/-- Settles O28, by the three ways of an issue. -/
theorem returnFromTrap : Obligations.ReturnFromTrap := by
  intro s
  rw [exec_rett]
  refine ⟨fun hi handler legal room => ?_, fun hi handler full => ?_, fun lanes user => ?_⟩
  · obtain ⟨formed, allowed, free, clean⟩ := hi
    have early : rettCond s = none := if_pos handler
    have ready : rettBusy s = false := by simpa [rettBusy, free] using room
    have lane : ∀ l ∈ s.iss.lanes, rettLane (noteIssue s) l =
        .goto { leaveTrap ((noteIssue s).lane l) with parkq := reissued (noteIssue s) l } := by
      intro l hl
      obtain ⟨d, hd⟩ := noteIssue_thread_lane s l
      have same : ((noteIssue s).lane l).tpc = (s.lane l).tpc := by rw [noteIssue_lane, hd]
      simp only [rettLane, same, targetCond_of_legal (legal l hl)]
    obtain ⟨lanes, others, rest⟩ := foldl_laneStep (u := noteIssue s) (f := rettLane (noteIssue s)) (noteIssue_iss s) formed.nodup
      fun l hl => by rw [lane l hl]; rfl
    refine ⟨_, _, reissued (noteIssue s), issue_body formed.1 (preCond_none_of_early early allowed) ready clean _,
      ⟨fun l hl => ?_, others, rest⟩, ?_, fun l hl => ?_⟩
    · rw [lanes l hl, lane l hl, ← noteIssue_lane]
      rfl
    · simp only [rettBody, noteIssue_iss, noteIssue_nextOp]
    · obtain ⟨d, hd⟩ := noteIssue_thread_lane s l
      have same : (noteIssue s).lane l = { s.lane l with deliver := d } := by rw [noteIssue_lane, hd]
      refine ⟨by rw [reissued_toReOp, same], fun p hp => ?_⟩
      have := mem_reissued hp
      rwa [same, noteIssue_nextOp] at this
  · obtain ⟨formed, allowed, free, clean⟩ := hi
    exact issue_stall formed.1 (preCond_none_of_early (if_pos handler) allowed) (by simpa [rettBusy, free] using full) _
  · refine issue_trap lanes ?_ _ _
    simp [preCond, rettCond, user]

end Sys2Proof.Machine
end

section
/-!
WAITCNT (R270, R287).
-/
namespace Sys2Proof.Machine
open Sys2Proof

/-! ## The failure that is issued first (R287) -/

/-- The better of the failures seen so far and one more. -/
def earlier (m : Option Failure) (f : Failure) : Option Failure :=
  match m with
  | none => some f
  | some g => if f.op < g.op then some f else some g

theorem firstFailure_eq (fs : List Failure) : firstFailure fs = fs.foldl earlier none := rfl

/-- A failure that is issued before each other one stays the first. -/
theorem foldl_earlier_first {f : Failure} : ∀ {fs : List Failure}, (∀ g ∈ fs, g = f ∨ f.op < g.op) →
    fs.foldl earlier (some f) = some f
  | [], _ => rfl
  | g :: gs, h => by
    have stay : earlier (some f) g = some f := by
      rcases h g (by simp) with rfl | lt
      · simp [earlier]
      · simp only [earlier, if_neg (by omega : ¬ g.op < f.op)]
    rw [List.foldl_cons, stay]
    exact foldl_earlier_first fun k hk => h k (by simp [hk])

theorem foldl_earlier {f : Failure} : ∀ {fs : List Failure}, (∀ g ∈ fs, g = f ∨ f.op < g.op) → f ∈ fs →
    ∀ m : Option Failure, (∀ g ∈ m, g = f ∨ f.op < g.op) → fs.foldl earlier m = some f
  | g :: gs, h, hf, m, hm => by
    have hgs : ∀ k ∈ gs, k = f ∨ f.op < k.op := fun k hk => h k (by simp [hk])
    rw [List.foldl_cons]
    by_cases hg : g = f
    · subst hg
      have won : earlier m g = some g := by
        cases m with
        | none => rfl
        | some k =>
          rcases hm k rfl with rfl | lt
          · simp [earlier]
          · simp [earlier, lt]
      rw [won]
      exact foldl_earlier_first hgs
    · refine foldl_earlier hgs ((List.mem_cons.mp hf).resolve_left (Ne.symm hg)) _ fun k hk => ?_
      have : k = g ∨ m = some k := by
        cases m with
        | none => cases hk; exact .inl rfl
        | some j => simp only [earlier, Option.mem_def] at hk; split at hk <;> cases hk <;> simp
      rcases this with rfl | eq
      · exact h k (by simp)
      · exact hm k eq

theorem firstFailure_of_first {fs : List Failure} {f : Failure} (hf : f ∈ fs) (first : ∀ g ∈ fs.erase f, f.op < g.op) :
    firstFailure fs = some f := by
  refine foldl_earlier (fun g hg => ?_) hf none (fun _ h => nomatch h)
  by_cases eq : g = f
  · exact .inl eq
  · exact .inr (first g ((List.mem_erase_of_ne eq).mpr hg))

/-! ## The wait (R287) -/

/-- Whether a WAITCNT of these immediates waits. -/
def waitcntBusy (ld st cp mx : Nat) (s : State) : Bool :=
  issueBusy s [] [] ||
    !(decide (s.wft.ld.length ≤ ld) && decide (s.wft.st.length ≤ st) && decide (s.wft.cp.length ≤ cp) &&
      decide (s.wft.mx.length ≤ mx))

/-- What a WAITCNT that goes on leaves. -/
def waitcntBody (cp mx : Nat) (s : State) : State :=
  match firstFailure (s.wft.failures.filter (observes s.wft cp mx)) with
  | none => advanceAll s
  | some f => trapAll (s.setWeft s.iss.blk s.iss.weft { s.wft with failures := s.wft.failures.erase f }) f.cond

theorem exec_waitcnt (ld st : BitVec 6) (cp : BitVec 5) (mx : BitVec 4) (s : State) :
    exec (.waitcnt ld st cp mx) s = issue { permitted := fun k => k.permits .sync, regs := [] }
      (waitcntBusy ld.toNat st.toNat cp.toNat mx.toNat) (waitcntBody cp.toNat mx.toNat) s := rfl

/-- The weft at issue keeps all but its starvation counters and the stream that issued last. -/
theorem noteIssue_wft (s : State) :
    ∃ i j k, (noteIssue s).wft = { s.wft with sbUser := i, sbHandler := j, lastHandler := k } := by
  rw [State.wft, noteIssue_iss]
  exact noteIssue_weft s s.iss.blk s.iss.weft

/-- The record of an issue leaves the failures, and what is observed of them. -/
theorem noteIssue_observed (s : State) (cp mx : Nat) :
    (noteIssue s).wft.failures = s.wft.failures ∧ observes (noteIssue s).wft cp mx = observes s.wft cp mx := by
  obtain ⟨i, j, k, eq⟩ := noteIssue_wft s
  rw [eq]
  exact ⟨rfl, rfl⟩

/-- Settles O38: the issue goes on, traps for the first failure, or stalls. -/
theorem counterWaits : Obligations.CounterWaits := by
  intro s ld st cp mx met seen hi
  obtain ⟨formed, allowed, free, clean⟩ := hi
  obtain ⟨failures, observed⟩ := noteIssue_observed s cp.toNat mx.toNat
  have goes : met → exec (.waitcnt ld st cp mx) s = .next (waitcntBody cp.toNat mx.toNat (noteIssue s)) := by
    intro ⟨hl, hs, hc, hm⟩
    rw [exec_waitcnt]
    exact issue_body formed.1 (preCond_none allowed) (by simp [waitcntBusy, free, hl, hs, hc, hm]) clean _
  refine ⟨fun hm none => ⟨_, goes hm, ?_⟩, fun f hf first hm => ?_, fun unmet => ?_⟩
  · have : waitcntBody cp.toNat mx.toNat (noteIssue s) = advanceAll (noteIssue s) := by
      rw [waitcntBody, failures, observed, show s.wft.failures.filter (observes s.wft cp.toNat mx.toNat) = [] from none]
      rfl
    rw [this]
    exact lanesDo_advanceAll formed.nodup
  · rw [goes hm, waitcntBody, failures, observed, firstFailure_of_first hf first, noteIssue_iss]
  · rw [exec_waitcnt]
    refine issue_stall formed.1 (preCond_none allowed) ?_ _
    rw [waitcntBusy, free, Bool.false_or, Bool.not_eq_true', Bool.eq_false_iff]
    intro all
    simp only [Bool.and_eq_true, decide_eq_true_eq, and_assoc] at all
    exact unmet all

end Sys2Proof.Machine
end

section
/-!
The lanes of an issue set advanced after a change of other fields; and WRED (R447 to R449).
-/
namespace Sys2Proof.Machine
open Sys2Proof

/-! ## Lanes that go on after a change of other fields (R22) -/

theorem advanceAll_threadsOnly (u : State) : ThreadsOnly u (advanceAll u) := by
  rw [advanceAll_eq u u rfl]
  exact setLanes_threadsOnly ..

/-- The lanes go on in a state in which the issue is recorded, whatever else has changed. -/
theorem lanesPast_advanceAll {s u : State} (formed : FormedSet s) (iss : u.iss = s.iss)
    (threads : u.threads = (noteIssue s).threads) : LanesPast s (advanceAll u) := by
  obtain ⟨lanes, others, -⟩ := advanceAll_spec iss formed.nodup
  refine ⟨fun l hl => (lanes l hl).trans ?_, fun k hk => (others k hk).trans (by rw [threads])⟩
  rw [State.thread, State.thread, threads]

/-! ## WRED (R447 to R449) -/

/-- Whether a WRED waits (R448). -/
def wredWaits (rs : List Regs) (g : Nat) (s : State) : Bool :=
  issueBusy s rs [] || wredBusy s ||
    match readGroup s (s.block s.iss.blk).gid g with
    | .wait => true
    | _ => false

/-- A block that has taken part in a race or a round (R413). -/
def markRaced (s : State) (b : Nat) : State := s.setBlock b { s.block b with raced := true }

/-- The member's contribution enters its round. -/
def wredJoin (d a : VReg) (op : RedOp) (ty : RedType) (g b gid : Nat) (x : Group) (s : State) : State :=
  let rank := (s.block b).lin - x.first
  let u := markRaced s b
  let q := joinRound u (domOf (u.block b).core) gid g rank op ty (contribution s op ty a.toNat) x
  advanceAll (addOp q.1 (wredOp q.1 d.toNat ty g q.2 rank))

/-- What a WRED that issues does. -/
def wredBody (d a : VReg) (op : RedOp) (ty : RedType) (g : Nat) (s : State) : State :=
  let b := s.iss.blk
  let gid := (s.block b).gid
  match readGroup s gid g with
  | .wait => s
  | .fault _ s => s
  | .ok (.error c, s) => raiseAll s c
  | .ok (.ok x, s) =>
    match memberCond s b s.iss.weft g x with
    | some c => raiseAll s c
    | none => wredJoin d a op ty g b gid x s

theorem exec_wred (d a : VReg) (op : RedOp) (ty : RedType) (g : BitVec 4) (s : State) :
    let n := if ty = .f64 then 2 else 1
    exec (.wred d a op ty g) s =
      issue { permitted := fun k => k.permits .sync, regs := [(d.toNat, n), (a.toNat, n)], early := handlerIllegal s }
        (wredWaits [(d.toNat, n), (a.toNat, n)] g.toNat) (wredBody d a op ty g.toNat) s := rfl

/-- A group that the launch has read and found lawful is found again. -/
theorem readGroup_known {s : State} {gid n : Nat} {x : Group} (h : Sp.find? (s.grid gid).groups n = some x) (ok : x.breach = none) :
    readGroup s gid n = .ok (.ok x, s) := by
  simp only [readGroup, h, ok]

theorem noteIssue_memberCond (s : State) (b w n : Nat) (x : Group) : memberCond (noteIssue s) b w n x = memberCond s b w n x := by
  simp only [memberCond, noteIssue_grid, noteIssue_block_gid, noteIssue_block_lin, noteIssue_block_stage]

theorem noteIssue_contribution (s : State) (op : RedOp) (ty : RedType) (a : Nat) :
    contribution (noteIssue s) op ty a = contribution s op ty a := by
  simp only [contribution, noteIssue_iss, redOperand, noteIssue_lane_pair, noteIssue_lane_reg]
  rfl

/-- The round that a contribution joins, with the contribution. -/
def joinedRound (s : State) (gid n rank : Nat) (op : RedOp) (ty : RedType) (v : FRes) (x : Group) : Round :=
  let tree := Sp.find? (s.grid gid).trees n
  let fresh : Round := { op := op.code, ty := ty.code, tree := tree, lost := (tree.map (treeDown s)).getD false }
  let rd := (Sp.find? x.rounds (Sp.get 0 x.next rank)).getD fresh
  { rd with
    mismatch := rd.mismatch || rd.op != op.code || rd.ty != ty.code
    parts := Sp.put rd.parts rank (v.bits, v.flags), onWay := rd.onWay ++ [rank] }

/-- The group with the round that a contribution has joined. -/
def joinedGroup (s : State) (gid n rank : Nat) (op : RedOp) (ty : RedType) (v : FRes) (x : Group) : Group :=
  let r := Sp.get 0 x.next rank
  { x with next := Sp.put x.next rank (r + 1), rounds := Sp.put x.rounds r (joinedRound s gid n rank op ty v x) }

theorem joinRound_eq (s : State) (d gid n rank : Nat) (op : RedOp) (ty : RedType) (v : FRes) (x : Group) :
    joinRound s d gid n rank op ty v x =
      (sendPart (s.setGrid gid { s.grid gid with
          groups := Sp.put (s.grid gid).groups n (joinedGroup s gid n rank op ty v x) }) (s.grid gid).vi d gid n
        (Sp.get 0 x.next rank) rank, Sp.get 0 x.next rank) := rfl

/-- The contribution stands in the group's round. -/
theorem joinRound_group (s : State) (d gid n rank : Nat) (op : RedOp) (ty : RedType) (v : FRes) (x : Group) :
    Sp.find? ((joinRound s d gid n rank op ty v x).1.grid gid).groups n = some (joinedGroup s gid n rank op ty v x) := by
  have grid : (joinRound s d gid n rank op ty v x).1.grid gid =
      { s.grid gid with groups := Sp.put (s.grid gid).groups n (joinedGroup s gid n rank op ty v x) } :=
    State.grid_setGrid_same ..
  rw [grid]
  exact Sp.find_put_same ..

/-- Settles O41: the group has been read, so the member's contribution joins its round. -/
theorem collectiveContribution : Obligations.CollectiveContribution := by
  intro s d a op ty g x n gid rank v rs hi user free member found lawful
  obtain ⟨formed, allowed, ready, clean⟩ := hi
  have waits : wredWaits rs g.toNat s = false := by
    rw [wredWaits, ready, free, readGroup_known found lawful]
    rfl
  have body : wredBody d a op ty g.toNat (noteIssue s) = wredJoin d a op ty g.toNat s.iss.blk gid x (noteIssue s) := by
    have found' : Sp.find? ((noteIssue s).grid gid).groups g.toNat = some x := by rwa [noteIssue_grid]
    rw [← noteIssue_memberCond] at member
    simp only [wredBody, noteIssue_iss, noteIssue_block_gid]
    rw [show (s.block s.iss.blk).gid = gid from rfl, readGroup_known found' lawful]
    simp only [noteIssue_iss, member]
  have goes : exec (.wred d a op ty g) s = .next (wredJoin d a op ty g.toNat s.iss.blk gid x (noteIssue s)) := by
    rw [exec_wred, ← body]
    exact issue_body formed.1 (preCond_none_of_early (if_neg (by simp [user])) allowed) waits clean _
  refine ⟨_, joinedGroup (markRaced (noteIssue s) s.iss.blk) gid g.toNat rank op ty v x,
    joinedRound (markRaced (noteIssue s) s.iss.blk) gid g.toNat rank op ty v x, goes, ?_, ?_, ?_, rfl, ?_, ?_, ?_⟩
  · exact lanesPast_advanceAll formed (noteIssue_iss s) rfl
  · rw [wredJoin, (advanceAll_threadsOnly _).field (fun t => (t.block s.iss.blk).raced) fun _ => rfl]
    exact congrArg Block.raced (State.block_setBlock_same ..)
  · rw [wredJoin, (advanceAll_threadsOnly _).field (fun t => Sp.find? (t.grid gid).groups g.toNat) fun _ => rfl]
    simp only [noteIssue_block_lin, noteIssue_contribution]
    exact joinRound_group (markRaced (noteIssue s) s.iss.blk) (domOf ((markRaced (noteIssue s) s.iss.blk).block s.iss.blk).core)
      gid g.toNat rank op ty v x
  · exact Sp.find_put_same ..
  · exact Sp.find_put_same ..
  · rw [wredJoin, (advanceAll_threadsOnly _).field (fun t => t.op? s.nextOp) fun _ => rfl, State.op_addOp,
      if_pos (by rw [joinRound_eq]; exact (noteIssue_nextOp s).symm)]
    simp only [noteIssue_block_lin, joinRound_eq]
    have size : (if ty = .f64 then 8 else 4) = 4 * n := by simp only [n]; split <;> rfl
    simp only [wredOp, issuedOp, Option.map_some, size]
    rfl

- _TASK TO CARRY OUT_:
Nothing outside this range should appear: the lines from the start of the listing through the line with "simp [preCond, rettCond, user]", each reproduced exactly, both ends included.

- _EXERCISE ANSWER_:
/-- Settles O28, by the three ways of an issue. -/
theorem returnFromTrap : Obligations.ReturnFromTrap := by
  intro s
  rw [exec_rett]
  refine ⟨fun hi handler legal room => ?_, fun hi handler full => ?_, fun lanes user => ?_⟩
  · obtain ⟨formed, allowed, free, clean⟩ := hi
    have early : rettCond s = none := if_pos handler
    have ready : rettBusy s = false := by simpa [rettBusy, free] using room
    have lane : ∀ l ∈ s.iss.lanes, rettLane (noteIssue s) l =
        .goto { leaveTrap ((noteIssue s).lane l) with parkq := reissued (noteIssue s) l } := by
      intro l hl
      obtain ⟨d, hd⟩ := noteIssue_thread_lane s l
      have same : ((noteIssue s).lane l).tpc = (s.lane l).tpc := by rw [noteIssue_lane, hd]
      simp only [rettLane, same, targetCond_of_legal (legal l hl)]
    obtain ⟨lanes, others, rest⟩ := foldl_laneStep (u := noteIssue s) (f := rettLane (noteIssue s)) (noteIssue_iss s) formed.nodup
      fun l hl => by rw [lane l hl]; rfl
    refine ⟨_, _, reissued (noteIssue s), issue_body formed.1 (preCond_none_of_early early allowed) ready clean _,
      ⟨fun l hl => ?_, others, rest⟩, ?_, fun l hl => ?_⟩
    · rw [lanes l hl, lane l hl, ← noteIssue_lane]
      rfl
    · simp only [rettBody, noteIssue_iss, noteIssue_nextOp]
    · obtain ⟨d, hd⟩ := noteIssue_thread_lane s l
      have same : (noteIssue s).lane l = { s.lane l with deliver := d } := by rw [noteIssue_lane, hd]
      refine ⟨by rw [reissued_toReOp, same], fun p hp => ?_⟩
      have := mem_reissued hp
      rwa [same, noteIssue_nextOp] at this
  · obtain ⟨formed, allowed, free, clean⟩ := hi
    exact issue_stall formed.1 (preCond_none_of_early (if_pos handler) allowed) (by simpa [rettBusy, free] using full) _
  · refine issue_trap lanes ?_ _ _
    simp [preCond, rettCond, user]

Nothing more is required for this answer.